Outside there was a sound of rapid running. Dallas flung herself against the door, driving it shut. A second, and a weight was hurled against the outer battens. Then came four raps.
"Don't open! don't!" cried Marylyn. "Maybe it ain't Charley!"
But Dallas, undoubting, swung the door back, and into the room leaped a stooping figure.
It _was_ The Squaw.
He crouched, and moved his head from side to side, as if expecting a blow or a bullet from behind. His right hand held a bow; his left, a bundle of arrows. With these he beckoned violently, shaking the water from his tattered clothes and pointing over his shoulder to the west.
"We're coming, Charley.
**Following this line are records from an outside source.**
-- ==== Sys2Proof/Laws/State.lean ====
section
/-! SUPPORT. What each named update of the state leaves as it was: one lemma per field. -/

set_option Elab.async false

namespace Sys2Proof.Machine

variable (s : State)

@[simp] theorem State.setReg_pending (r : Reg) (i : Nat) (v : BitVec 64) : (s.setReg r i v).pending = s.pending := rfl
@[simp] theorem State.setReg_now (r : Reg) (i : Nat) (v : BitVec 64) : (s.setReg r i v).now = s.now := rfl
@[simp] theorem State.setReg_freeCtr (r : Reg) (i : Nat) (v : BitVec 64) : (s.setReg r i v).freeCtr = s.freeCtr := rfl
@[simp] theorem State.setReg_msix (r : Reg) (i : Nat) (v : BitVec 64) : (s.setReg r i v).msix = s.msix := rfl
@[simp] theorem State.setReg_out (r : Reg) (i : Nat) (v : BitVec 64) : (s.setReg r i v).out = s.out := rfl
@[simp] theorem State.setReg_buhorn (r : Reg) (i : Nat) (v : BitVec 64) : (s.setReg r i v).buhorn = s.buhorn := rfl
@[simp] theorem State.setReg_handles (r : Reg) (i : Nat) (v : BitVec 64) : (s.setReg r i v).handles = s.handles := rfl
@[simp] theorem State.setReg_seqs (r : Reg) (i : Nat) (v : BitVec 64) : (s.setReg r i v).seqs = s.seqs := rfl
@[simp] theorem State.setReg_parts (r : Reg) (i : Nat) (v : BitVec 64) : (s.setReg r i v).parts = s.parts := rfl
@[simp] theorem State.setReg_tenants (r : Reg) (i : Nat) (v : BitVec 64) : (s.setReg r i v).tenants = s.tenants := rfl
@[simp] theorem State.setReg_weights (r : Reg) (i : Nat) (v : BitVec 64) : (s.setReg r i v).weights = s.weights := rfl
@[simp] theorem State.setReg_churn (r : Reg) (i : Nat) (v : BitVec 64) : (s.setReg r i v).churn = s.churn := rfl
@[simp] theorem State.setReg_tiers (r : Reg) (i : Nat) (v : BitVec 64) : (s.setReg r i v).tiers = s.tiers := rfl
@[simp] theorem State.setReg_ftl (r : Reg) (i : Nat) (v : BitVec 64) : (s.setReg r i v).ftl = s.ftl := rfl
@[simp] theorem State.setReg_dram (r : Reg) (i : Nat) (v : BitVec 64) : (s.setReg r i v).dram = s.dram := rfl
@[simp] theorem State.setReg_poison (r : Reg) (i : Nat) (v : BitVec 64) : (s.setReg r i v).poison = s.poison := rfl
@[simp] theorem State.setReg_staging (r : Reg) (i : Nat) (v : BitVec 64) : (s.setReg r i v).staging = s.staging := rfl
@[simp] theorem State.setReg_gen (r : Reg) (i : Nat) (v : BitVec 64) : (s.setReg r i v).gen = s.gen := rfl
@[simp] theorem State.setReg_prm (r : Reg) (i : Nat) (v : BitVec 64) : (s.setReg r i v).prm = s.prm := rfl
@[simp] theorem State.setReg_asf (r : Reg) (i : Nat) (v : BitVec 64) : (s.setReg r i v).asf = s.asf := rfl
@[simp] theorem State.setReg_tmb (r : Reg) (i : Nat) (v : BitVec 64) : (s.setReg r i v).tmb = s.tmb := rfl
@[simp] theorem State.setReg_shp (r : Reg) (i : Nat) (v : BitVec 64) : (s.setReg r i v).shp = s.shp := rfl
@[simp] theorem State.setReg_res (r : Reg) (i : Nat) (v : BitVec 64) : (s.setReg r i v).res = s.res := rfl
@[simp] theorem State.setReg_pwr (r : Reg) (i : Nat) (v : BitVec 64) : (s.setReg r i v).pwr = s.pwr := rfl
@[simp] theorem State.setReg_sec (r : Reg) (i : Nat) (v : BitVec 64) : (s.setReg r i v).sec = s.sec := rfl
@[simp] theorem State.setReg_trace (r : Reg) (i : Nat) (v : BitVec 64) : (s.setReg r i v).trace = s.trace := rfl
@[simp] theorem State.setReg_pln (r : Reg) (i : Nat) (v : BitVec 64) : (s.setReg r i v).pln = s.pln := rfl

@[simp] theorem State.setFld_pending (f : Field) (i v : Nat) : (s.setFld f i v).pending = s.pending := rfl
@[simp] theorem State.setFld_now (f : Field) (i v : Nat) : (s.setFld f i v).now = s.now := rfl
@[simp] theorem State.setFld_freeCtr (f : Field) (i v : Nat) : (s.setFld f i v).freeCtr = s.freeCtr := rfl
@[simp] theorem State.setFld_msix (f : Field) (i v : Nat) : (s.setFld f i v).msix = s.msix := rfl
@[simp] theorem State.setFld_out (f : Field) (i v : Nat) : (s.setFld f i v).out = s.out := rfl
@[simp] theorem State.setFld_buhorn (f : Field) (i v : Nat) : (s.setFld f i v).buhorn = s.buhorn := rfl
@[simp] theorem State.setFld_handles (f : Field) (i v : Nat) : (s.setFld f i v).handles = s.handles := rfl
@[simp] theorem State.setFld_seqs (f : Field) (i v : Nat) : (s.setFld f i v).seqs = s.seqs := rfl
@[simp] theorem State.setFld_parts (f : Field) (i v : Nat) : (s.setFld f i v).parts = s.parts := rfl
@[simp] theorem State.setFld_tenants (f : Field) (i v : Nat) : (s.setFld f i v).tenants = s.tenants := rfl
@[simp] theorem State.setFld_weights (f : Field) (i v : Nat) : (s.setFld f i v).weights = s.weights := rfl
@[simp] theorem State.setFld_churn (f : Field) (i v : Nat) : (s.setFld f i v).churn = s.churn := rfl
@[simp] theorem State.setFld_tiers (f : Field) (i v : Nat) : (s.setFld f i v).tiers = s.tiers := rfl
@[simp] theorem State.setFld_ftl (f : Field) (i v : Nat) : (s.setFld f i v).ftl = s.ftl := rfl
@[simp] theorem State.setFld_dram (f : Field) (i v : Nat) : (s.setFld f i v).dram = s.dram := rfl
@[simp] theorem State.setFld_poison (f : Field) (i v : Nat) : (s.setFld f i v).poison = s.poison := rfl
@[simp] theorem State.setFld_staging (f : Field) (i v : Nat) : (s.setFld f i v).staging = s.staging := rfl
@[simp] theorem State.setFld_gen (f : Field) (i v : Nat) : (s.setFld f i v).gen = s.gen := rfl
@[simp] theorem State.setFld_prm (f : Field) (i v : Nat) : (s.setFld f i v).prm = s.prm := rfl
@[simp] theorem State.setFld_asf (f : Field) (i v : Nat) : (s.setFld f i v).asf = s.asf := rfl
@[simp] theorem State.setFld_tmb (f : Field) (i v : Nat) : (s.setFld f i v).tmb = s.tmb := rfl
@[simp] theorem State.setFld_shp (f : Field) (i v : Nat) : (s.setFld f i v).shp = s.shp := rfl
@[simp] theorem State.setFld_res (f : Field) (i v : Nat) : (s.setFld f i v).res = s.res := rfl
@[simp] theorem State.setFld_pwr (f : Field) (i v : Nat) : (s.setFld f i v).pwr = s.pwr := rfl
@[simp] theorem State.setFld_sec (f : Field) (i v : Nat) : (s.setFld f i v).sec = s.sec := rfl
@[simp] theorem State.setFld_trace (f : Field) (i v : Nat) : (s.setFld f i v).trace = s.trace := rfl
@[simp] theorem State.setFld_pln (f : Field) (i v : Nat) : (s.setFld f i v).pln = s.pln := rfl

@[simp] theorem State.setFldInt_pending (f : Field) (i : Nat) (v : Int) : (s.setFldInt f i v).pending = s.pending := rfl
@[simp] theorem State.setFldInt_now (f : Field) (i : Nat) (v : Int) : (s.setFldInt f i v).now = s.now := rfl
@[simp] theorem State.setFldInt_freeCtr (f : Field) (i : Nat) (v : Int) : (s.setFldInt f i v).freeCtr = s.freeCtr := rfl
@[simp] theorem State.setFldInt_msix (f : Field) (i : Nat) (v : Int) : (s.setFldInt f i v).msix = s.msix := rfl
@[simp] theorem State.setFldInt_out (f : Field) (i : Nat) (v : Int) : (s.setFldInt f i v).out = s.out := rfl
@[simp] theorem State.setFldInt_buhorn (f : Field) (i : Nat) (v : Int) : (s.setFldInt f i v).buhorn = s.buhorn := rfl
@[simp] theorem State.setFldInt_handles (f : Field) (i : Nat) (v : Int) : (s.setFldInt f i v).handles = s.handles := rfl
@[simp] theorem State.setFldInt_seqs (f : Field) (i : Nat) (v : Int) : (s.setFldInt f i v).seqs = s.seqs := rfl
@[simp] theorem State.setFldInt_parts (f : Field) (i : Nat) (v : Int) : (s.setFldInt f i v).parts = s.parts := rfl
@[simp] theorem State.setFldInt_tenants (f : Field) (i : Nat) (v : Int) : (s.setFldInt f i v).tenants = s.tenants := rfl
@[simp] theorem State.setFldInt_weights (f : Field) (i : Nat) (v : Int) : (s.setFldInt f i v).weights = s.weights := rfl
@[simp] theorem State.setFldInt_churn (f : Field) (i : Nat) (v : Int) : (s.setFldInt f i v).churn = s.churn := rfl
@[simp] theorem State.setFldInt_tiers (f : Field) (i : Nat) (v : Int) : (s.setFldInt f i v).tiers = s.tiers := rfl
@[simp] theorem State.setFldInt_ftl (f : Field) (i : Nat) (v : Int) : (s.setFldInt f i v).ftl = s.ftl := rfl
@[simp] theorem State.setFldInt_dram (f : Field) (i : Nat) (v : Int) : (s.setFldInt f i v).dram = s.dram := rfl
@[simp] theorem State.setFldInt_poison (f : Field) (i : Nat) (v : Int) : (s.setFldInt f i v).poison = s.poison := rfl
@[simp] theorem State.setFldInt_staging (f : Field) (i : Nat) (v : Int) : (s.setFldInt f i v).staging = s.staging := rfl
@[simp] theorem State.setFldInt_gen (f : Field) (i : Nat) (v : Int) : (s.setFldInt f i v).gen = s.gen := rfl
@[simp] theorem State.setFldInt_prm (f : Field) (i : Nat) (v : Int) : (s.setFldInt f i v).prm = s.prm := rfl
@[simp] theorem State.setFldInt_asf (f : Field) (i : Nat) (v : Int) : (s.setFldInt f i v).asf = s.asf := rfl
@[simp] theorem State.setFldInt_tmb (f : Field) (i : Nat) (v : Int) : (s.setFldInt f i v).tmb = s.tmb := rfl
@[simp] theorem State.setFldInt_shp (f : Field) (i : Nat) (v : Int) : (s.setFldInt f i v).shp = s.shp := rfl
@[simp] theorem State.setFldInt_res (f : Field) (i : Nat) (v : Int) : (s.setFldInt f i v).res = s.res := rfl
@[simp] theorem State.setFldInt_pwr (f : Field) (i : Nat) (v : Int) : (s.setFldInt f i v).pwr = s.pwr := rfl
@[simp] theorem State.setFldInt_sec (f : Field) (i : Nat) (v : Int) : (s.setFldInt f i v).sec = s.sec := rfl
@[simp] theorem State.setFldInt_trace (f : Field) (i : Nat) (v : Int) : (s.setFldInt f i v).trace = s.trace := rfl
@[simp] theorem State.setFldInt_pln (f : Field) (i : Nat) (v : Int) : (s.setFldInt f i v).pln = s.pln := rfl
Dearie, stand up. Now, _now_!" Marylyn was dragged to her feet. The light was quenched. The outcast faced about.
And the three headed for the river, with The Squaw leading at a trot.
As they crossed the plowed land r.i.m.m.i.n.g the yard, sleepy birds fluttered up in front of them with startled cheeps and a whistle of wings. They swerved to find the shack road, along which the way was freer and more quiet, and the pace easy. Charley glanced back now and then to see if they were close; or, halted them, when they listened, holding their breath.
They paused for the last time near the river end of the corn, and close to the coulee crossing. From there Dallas saw that the pyres were lower, and that other buildings of the Row were ablaze; the roof of a scout hut, too; and the prairie, over which travelled widening crescents of gold. But the fire was the only thing that was moving. For not a single man was in sight.
Charley was not watching toward Brannon, only along the nearer bank, to the south.
Of a sudden, as their eyes followed his, a gun-shot rang out from the cottonwood grove.
"Mr. Lounsbury!" cried Dallas, starting forward.